The problems that free virtualization could create depend mainly on three factors: technological complexity, its critical role in business and its ease of adoption.

A virtualized data center involves new challenges, and the IT staff has to handle technical incompatibilities, performances penalties, lack of product support, interoperability and accountability, to name a few issues. IT professionals have not had enough time to develop expertise handling all of these problems as they pertain to the new scenario of virtualization. Many aspects of the technology still need to be fully understood, and IT professionals still need to collect a lot more experience before we can reach the confidence level we have today with physical servers.

Desktop virtualization has a large diffusion but a limited impact on the way business services are offered, but server virtualization completely revolutionizes the approach to the data center in aspects that range from hardware purchasing to resource management. Desktop virtualization is a technology that companies can decide to forgo at any moment if it doesn't meet expectations, but server virtualization is a no-way-back adoption most of the time.

The fact that today's free solutions were yesterday's commercial products, advertised as enterprise-grade solutions, implies that companies from small businesses to enterprises will embrace them, both because they carry no cost and because they are now trusted as reliable. When a desirable technology suddenly becomes free, masses of professionals approach it, with or without the necessary background knowledge.

Where's the risk in this, you ask? The biggest one is for small and medium-sized companies that see free server virtualization as providing a big opportunity to reduce costs. In these situations, the time and budget allocated for IT staff training or outsourced consulting and for testing is small or nonexistent. What often happens is that technologies are thrown into production without the staff having the adequate skills and experience to handle them.

Beside the technological complexity, multiple factors could compromise a virtualization project, including poor capacity planning, superficiality in host and guest operating systems' configuration, missing policies for virtual machines provisioning, lack of knowledge for needed third-party tools and poor investigation in supported configurations. All of these elements could lead to disappointing performance, virtual machine sprawl and increased efforts in management.

Bad results will not only translate into extra money being required to correct deficiencies or revert back to physical servers but will also become a reason why companies stay away from virtualization -- believingif they perceive the technology to be less useful and reliable than they expected.

At the end of the day, making a complex solution like server virtualization available at no cost could damage companies in the short and medium term.

Future trends

It looks pretty certain that server virtualization will remain free, extend to data-center-class solutions (now still a profitable part of the vendors' offerings) and become pervasive, being included in every operating system. The biggest contribution in this direction will arrive from Microsoft, which announced it will embed a new virtualization technology called Windows Server Virtualization inside upcoming versions of its server operating system, code-named Longhorn.

Within two years or so, virtualization as a commodity will appear in millions of installations, becoming a de-facto standard in data center architectures.

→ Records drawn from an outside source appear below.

/-- A bracket's inner events that decode are those of the packet they decode to. -/
theorem decodeInner_eq_ok {p : Params} {inner : List Event} {i : Instr} (h : decodeInner p inner = .ok i) :
    i.IsPacket ∧ encode p i = .bracket (.sel :: (inner ++ [.desel])) := by
  match inner with
  | [] => cases h
  | .sel :: _ => cases h
  | .desel :: _ => cases h
  | .cmd c :: rest =>
    cases hrest : datBytes rest with
    | none => simp [decodeInner, hrest] at h
    | some payload =>
      obtain rfl := datBytes_eq_some hrest
      simp only [decodeInner, hrest] at h
      exact packetOfBytes_eq_ok h
  | .dat b :: rest =>
    cases hrest : datBytes rest with
    | none => simp [decodeInner, hrest] at h
    | some bs =>
      obtain rfl := datBytes_eq_some hrest
      simp only [decodeInner, hrest] at h
      obtain rfl := Except.ok.inj h
      exact ⟨⟨rfl, rfl⟩, rfl⟩

/-- The round trip of a packet. -/
theorem decodeBracket_bracketEvents {p : Params} {i : Instr} (hp : p.wf = true) (hi : i.IsPacket) :
    decodeBracket p (bracketEvents (encode p i)) = .ok i := by
  obtain ⟨hwf, hreq⟩ := hi
  cases i with
  | caset first last => exact Laws.RoundTrip.caset first last p hp hwf
  | paset first last => exact Laws.RoundTrip.paset first last p hp hwf
  | madctl orient => exact Laws.RoundTrip.madctl orient p hp hwf
  | ramwr => exact Laws.RoundTrip.ramwr p hp hwf
  | data bytes => exact Laws.RoundTrip.data bytes p hp hwf
  | pixset enc => exact Laws.RoundTrip.pixset enc p hp hwf
  | _ => cases hreq

/-! ### The packets of a trace (R97) -/

theorem packetsOfTrace_nil (p : Params) : packetsOfTrace p [] = some [] := rfl

theorem packetsOfTrace_append {p : Params} {t u : List Event} {is js : List Instr}
    (ht : packetsOfTrace p t = some is) (hu : packetsOfTrace p u = some js) :
    packetsOfTrace p (t ++ u) = some (is ++ js) := by
  obtain ⟨bs, hbs, his⟩ := Option.bind_eq_some_iff.mp ht
  obtain ⟨cs, hcs, hjs⟩ := Option.bind_eq_some_iff.mp hu
  simp [packetsOfTrace, brackets_append hbs hcs, List.mapM_append, his, hjs]

theorem packetsOfTrace_of_decodeBracket {p : Params} {t : List Event} {i : Instr} (h : decodeBracket p t = .ok i) :
    packetsOfTrace p t = some [i] := by
  unfold decodeBracket at h
  split at h
  · rename_i inner hb
    simp [packetsOfTrace, hb, h, Except.toOption]
  · cases h

/-- Packets written one after the other are read back. -/
theorem packetsOfTrace_flatMap {p : Params} (hp : p.wf = true) {is : List Instr} (h : ∀ i ∈ is, i.IsPacket) :
    packetsOfTrace p (is.flatMap fun i => bracketEvents (encode p i)) = some is := by
  induction is with
  | nil => exact packetsOfTrace_nil p
  | cons i is ih =>
    obtain ⟨hi, his⟩ := List.forall_mem_cons.mp h
    exact packetsOfTrace_append (packetsOfTrace_of_decodeBracket (decodeBracket_bracketEvents hp hi)) (ih his)

/-- Brackets that decode, one after the other, are the encodings of what they decode to. -/
theorem mapM_decodeInner {p : Params} {bs : List (List Event)} {is : List Instr}
    (h : bs.mapM (fun inner => (decodeInner p inner).toOption) = some is) :
    (∀ i ∈ is, i.IsPacket) ∧
      (bs.flatMap fun inner => Event.sel :: (inner ++ [.desel])) = is.flatMap fun i => bracketEvents (encode p i) := by
  induction bs generalizing is with
  | nil =>
    obtain rfl := Option.some.inj h
    simp
  | cons inner bs ih =>
    simp only [List.mapM_cons, Option.bind_eq_bind, Option.bind_eq_some_iff, Option.pure_def, Option.some.injEq] at h
    obtain ⟨i, hi, is', his, rfl⟩ := h
    have hok : decodeInner p inner = .ok i := by
      cases hd : decodeInner p inner with
      | error r =>
        rw [hd] at hi
        cases hi
      | ok j =>
        rw [hd] at hi
        rw [Option.some.inj hi]
    obtain ⟨hpacket, henc⟩ := decodeInner_eq_ok hok
    obtain ⟨hpackets, hevents⟩ := ih his
    exact ⟨List.forall_mem_cons.mpr ⟨hpacket, hpackets⟩, by simp [hevents, henc, bracketEvents]⟩

theorem packetsOfTrace_eq_some_iff {p : Params} (hp : p.wf = true) (t : List Event) (is : List Instr) :
    packetsOfTrace p t = some is ↔
      (∀ i ∈ is, i.IsPacket) ∧ t = is.flatMap fun i => bracketEvents (encode p i) := by
  constructor
  · intro h
    obtain ⟨bs, hbs, his⟩ := Option.bind_eq_some_iff.mp h
    obtain ⟨hpackets, hevents⟩ := mapM_decodeInner his
    exact ⟨hpackets, (brackets_events hbs).trans hevents⟩
  · rintro ⟨hpackets, rfl⟩
    exact packetsOfTrace_flatMap hp hpackets

/-- The payload length is that of the command byte, the command bytes being distinct (R97, 00_scope.md R9). -/
theorem payloadLength_commands {p : Params} (hp : p.wf = true) :
    payloadLength p p.cmdCaset = some 4 ∧ payloadLength p p.cmdPaset = some 4 ∧
      payloadLength p p.cmdMadctl = some 1 ∧ payloadLength p p.cmdRamwr = some 0 ∧
      payloadLength p p.cmdPixset = some 1 := by
  have hdistinct := Params.wf_commands hp
  simp only [List.nodup_cons, List.mem_cons, List.not_mem_nil, or_false, not_or] at hdistinct
  simp [payloadLength, hdistinct, Ne.symm]

/-- Settles O11: brackets and packets correspond one to one, and so do a trace and its packets. -/
theorem traceParsesUniquely : Obligations.TraceParsesUniquely := by
  intro p hp
  exact ⟨packetsOfTrace_eq_some_iff hp, payloadLength_commands hp⟩

end Sys2Proof
end

section
/-! SUPPORT. Which packets each request puts on the Transport (30_encoding.md R90, 45_stream_emitter.md R178). -/

namespace Sys2Proof.Machine

/-- A draw request that completes is void or empty and sends nothing, or it sends the trace of R178 with some bytes. -/
theorem exec_drawRequest_trace {i : Instr} {r : DrawRequest} {s t : State} (hp : s.cfg.wf = true) (ho : s.ovr = 0)
    (hi : drawRequestOf i = some r) (h : exec i s = .next t) :
    ((r.base = 0 ∨ r.l = 0 ∨ r.npix < 1) ∧ t.trace = s.trace) ∨
    ∃ bytes, ¬ (r.base = 0 ∨ r.l = 0 ∨ r.npix < 1) ∧ bytes ≠ [] ∧
      t.trace = s.trace ++ drawTrace s.cfg s.orientBase (r.window s.cfg s.orientBase) bytes := by
  obtain ⟨s0, hx, hs0, -, hgo, -, hchecks, -⟩ := exec_drawRequest_check s hi
  have hcfg : s0.cfg = s.cfg := by rw [hs0]
  have hob : s0.orientBase = s.orientBase := by rw [hs0]
  have htrace : s0.trace = s.trace := by rw [hs0]
  rcases draw_eq_next (hcfg ▸ hp) (by rw [hs0]; exact ho) (hx.symm.trans h) with
    ⟨hnoop, rfl⟩ | ⟨bpp, n, w, s1, s2, bytes, hcheck, -, ht, -, -, -, hsent⟩
  · refine .inl ⟨?_, htrace⟩
    by_contra hsome
    obtain ⟨hb, hl, hn⟩ := (not_or.trans (and_congr_right fun _ => not_or)).mp hsome
    rw [hchecks hb hl (not_lt.mp hn)] at hnoop
    split at hnoop
    · cases hnoop
    · split_ifs at hnoop
  · obtain ⟨hpass, rfl, rfl⟩ := hgo bpp n w hcheck
    refine .inr ⟨bytes, ?_, ?_, ?_⟩
    · rintro (hb | hl | hn)
      · exact hpass.present hb
      · exact hpass.cycle hl
      · exact absurd hpass.pixels (by omega)
    · have hbpp : 0 < bpp := by
        have := Fmt.bpp_eq_some hpass.format
        omega
      exact List.ne_nil_of_length_pos (hsent.count ▸ Nat.mul_pos hpass.pixels hbpp)
    · rw [ht, ← hcfg, ← hob, ← htrace]

theorem drawTrace_eq_flatMap (p : Params) (ob : Byte) (w : Window) (bytes : List Byte) :
    drawTrace p ob w bytes = (drawPackets ob w bytes).flatMap fun i => bracketEvents (encode p i) := by
  unfold drawTrace drawPackets
  split_ifs <;> simp [encode, bracketEvents]

theorem drawPackets_isPacket (ob : Byte) (w : Window) {bytes : List Byte} (hb : bytes ≠ []) :
    ∀ i ∈ drawPackets ob w bytes, i.IsPacket := by
  unfold drawPackets
  split_ifs <;> simp [Instr.IsPacket, Instr.wf, Instr.isRequest, hb]

/-- The trace of R178 is read as the packets of R178. -/
theorem packetsOfTrace_drawTrace {p : Params} (hp : p.wf = true) (ob : Byte) (w : Window) {bytes : List Byte}
    (hb : bytes ≠ []) : packetsOfTrace p (drawTrace p ob w bytes) = some (drawPackets ob w bytes) := by
  rw [drawTrace_eq_flatMap]
  exact packetsOfTrace_flatMap hp (drawPackets_isPacket ob w hb)

/-- SETFMT, if it completes, sends the PIXSET of the encoding its code selects (42_pixel_format_config.md R120). -/
theorem exec_setfmt_trace {code : BitVec 2} {s t : State} (h : exec (.setfmt code) s = .next t) :
    ∃ enc, encOfCode code = some enc ∧ t.fmt = Fmt.ofEnc enc ∧
      t.trace = s.trace ++ bracketEvents (encode s.cfg (.pixset enc)) := by
  simp only [exec, execSetfmt] at h
  split at h
  · cases h
  · rename_i enc henc
    obtain rfl := Host.Outcome.next.inj h
    exact ⟨enc, henc, rfl, rfl⟩

theorem encodeColour_trace {c : RGB} {s t : State} (h : encodeColour c s = .next t) : t.trace = s.trace := by
  unfold encodeColour at h
  split at h
  · cases h
  · obtain rfl := Host.Outcome.next.inj h
    rfl
  · obtain rfl := Host.Outcome.next.inj h
    rfl

theorem exec_windowRequest_trace {i : Instr} {g : Geometry} {s t : State} (hi : windowRequestOf i = some g)
    (h : exec i s = .next t) : t.trace = s.trace := by
  rcases exec_windowRequest_cases s hi with ⟨-, u, hu, hshape⟩ | ⟨-, hu⟩ | ⟨w, u, -, hu, hshape⟩
  · obtain rfl := Host.Outcome.next.inj (hu.symm.trans h)
    rw [hshape]
  · cases hu.symm.trans h
  · obtain rfl := Host.Outcome.next.inj (hu.symm.trans h)
    rw [hshape]

/-- A request that is neither SETFMT nor a draw sends nothing (10_state.md R36). -/
theorem exec_trace_of_silent {i : Instr} {s t : State} (hreq : i.isRequest = true) (hdraw : drawRequestOf i = none)
    (hfmt : ∀ code, i ≠ .setfmt code) (h : exec i s = .next t) : t.trace = s.trace := by
  cases i with
  | setfmt code => exact absurd rfl (hfmt code)
  | setxfer bulk =>
    obtain rfl := Host.Outcome.next.inj h
    rfl
  | encode r g b => exact (encodeColour_trace h).trans (State.accept_trace ..)
  | enchsv hue sat val => exact (encodeColour_trace h).trans (State.accept_trace ..)
  | curnorm l o =>
    simp only [exec, execCurnorm] at h
    split at h
    · cases h
    · obtain rfl := Host.Outcome.next.inj h
      rfl
  | currun l o remaining =>
    simp only [exec, execCurrun] at h
    split at h
    · cases h
    · obtain rfl := Host.Outcome.next.inj h
      rfl
  | awpixel x0 y0 => exact exec_windowRequest_trace rfl h
  | awhline x0 y0 len rev => exact exec_windowRequest_trace rfl h
  | awvline x0 y0 len rev => exact exec_windowRequest_trace rfl h
  | awfill x0 y0 x1 y1 xpose => exact exec_windowRequest_trace rfl h
  | drawpixel | drawhline | drawvline | drawfill => cases hdraw
  | caset | paset | madctl | ramwr | data | pixset => cases hreq

/-- Settles O51: what a draw, SETFMT and every other request append to the trace, read as packets. -/
theorem packetsEmitted : Obligations.PacketsEmitted := by
  intro i s t hp ho hreq h
  cases hi : drawRequestOf i with
  | some r =>
    rcases exec_drawRequest_trace hp ho hi h with ⟨hvoid, ht⟩ | ⟨bytes, hsome, hb, ht⟩
    · exact ⟨[], [], by simp [ht], packetsOfTrace_nil _, by simp only [if_pos hvoid]⟩
    · refine ⟨_, _, ht, packetsOfTrace_drawTrace hp _ _ hb, ?_⟩
      simp only [if_neg hsome]
      exact ⟨bytes, hb, rfl⟩
  | none =>
    by_cases hfmt : ∃ code, i = .setfmt code
    · obtain ⟨code, rfl⟩ := hfmt
      obtain ⟨enc, henc, hf, ht⟩ := exec_setfmt_trace h
      refine ⟨_, [.pixset enc], ht, ?_, ?_, ?_⟩
      · exact packetsOfTrace_of_decodeBracket (decodeBracket_bracketEvents hp ⟨rfl, rfl⟩)
      · intro code' heq
        obtain rfl := Instr.setfmt.inj heq
        exact ⟨enc, henc, rfl, hf⟩
      · intro hne
        exact absurd rfl (hne code)
    · have hne := not_exists.mp hfmt
      have ht := exec_trace_of_silent hreq hi hne h
      exact ⟨[], [], by simp [ht], packetsOfTrace_nil _, fun code heq => absurd heq (hne code), fun _ => rfl⟩

end Sys2Proof.Machine
end

section
/-! SUPPORT. The colour codec (41_color_codec.md): the bits of `enc16`, what ENCODE and ENCHSV leave, and the host's loop
of encoding a colour, storing its bytes and drawing them. -/

namespace Sys2Proof.Machine

/-! ### The bits of `enc16` (R110) -/

theorem enc16_redMask_bit : ∀ i < 8, ((0xF8 : Nat) : Byte).getLsbD i = decide (3 ≤ i) := by decide

theorem enc16_greenMask_bit : ∀ i < 8, (0x1C : Byte).getLsbD i = decide (2 ≤ i ∧ i < 5) := by decide

/-- `byte0` holds the upper three bits of the green channel below the upper five of the red one. -/
theorem enc16Byte0_bit (r g : Byte) {i : Nat} (hi : i < 8) :
    (enc16Byte0 r g).getLsbD i = if i < 3 then g.getLsbD (5 + i) else r.getLsbD i := by
  rw [enc16Byte0, BitVec.getLsbD_or, BitVec.getLsbD_and, BitVec.getLsbD_ushiftRight, enc16_redMask_bit i hi]
  split_ifs with h
  · simp [h]
  · simp [not_lt.mp h, BitVec.getLsbD_of_ge g (5 + i) (by omega)]

/-- `byte1` holds the upper five bits of the blue channel below bits 4 to 2 of the green one. -/
theorem enc16Byte1_bit (g b : Byte) {i : Nat} (hi : i < 8) :
    (enc16Byte1 g b).getLsbD i = if i < 5 then b.getLsbD (3 + i) else g.getLsbD (i - 3) := by
  rw [enc16Byte1, BitVec.getLsbD_or, BitVec.getLsbD_shiftLeft, BitVec.getLsbD_and, BitVec.getLsbD_ushiftRight,
    enc16_greenMask_bit (i - 3) (by omega)]
  split_ifs with h
  · simp [show ¬ 2 ≤ i - 3 by omega]
  · simp [show 2 ≤ i - 3 ∧ i - 3 < 5 by omega, show ¬ i < 3 by omega, hi,
      BitVec.getLsbD_of_ge b (3 + i) (by omega)]

/-- Two fields of a byte are equal if their bits are. -/
theorem extractLsb'_congr {x y : Byte} {l l' n : Nat} (h : ∀ i, i < n → x.getLsbD (l + i) = y.getLsbD (l' + i)) :
    x.extractLsb' l n = y.extractLsb' l' n := by
  apply BitVec.eq_of_getLsbD_eq
  intro i hi
  simp [hi, h i hi]

/-- Settles O16: each field of the two bytes, bit by bit. -/
theorem enc16Bits : Obligations.Enc16Bits := by
  refine ⟨rfl, fun r g b => ⟨enc16Byte0 r g, enc16Byte1 g b, rfl, rfl, rfl, ?_, ?_, ?_, ?_⟩⟩
  · refine extractLsb'_congr (n := 5) fun i hi => ?_
    rw [enc16Byte0_bit r g (by omega), if_neg (by omega)]
  · refine extractLsb'_congr (n := 3) fun i hi => ?_
    rw [enc16Byte0_bit r g (by omega), if_pos (by omega), Nat.zero_add]
  · refine extractLsb'_congr (n := 3) fun i hi => ?_
    rw [enc16Byte1_bit g b (by omega), if_neg (by omega), show 5 + i - 3 = 2 + i by omega]
  · refine extractLsb'_congr (n := 5) fun i hi => ?_
    rw [enc16Byte1_bit g b (by omega), if_pos (by omega), Nat.zero_add]

/-! ### What ENCODE and ENCHSV leave (R112, R113) -/

/-- The bytes of a colour in a format that is set, R110, R111. -/
def Fmt.codec (f : Fmt) (c : RGB) : List Byte := if f = .fmt16 then enc16 c else enc18 c

/-- A colour has as many bytes as a pixel (42_pixel_format_config.md R122). -/
theorem Fmt.bpp_eq_codec_length {f : Fmt} (hf : f ≠ .unset) (c : RGB) : f.bpp = some (f.codec c).length := by
  cases f with
  | unset => exact absurd rfl hf
  | fmt16 | fmt18 => rfl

Investing in training or consulting is not just a way to ensure that free virtualization will deliver supposed benefits, but it's also a way to build knowledge and be ahead of the competition in the near future.

Conclusion

Free virtualization may look like a simple technology that could solve complex problems, and this appearance might lead companies to underestimate the importance of an investment in training or outsourcing help. The reality is today's virtualization technology is very hard to handle and requires capabilities that the IT staff doesn't have. Companies planning to adopt free virtualization without the proper planning could face roadblocks at points in the migration that defy correction and make it such that reverting back to physical servers would result in big waste of money.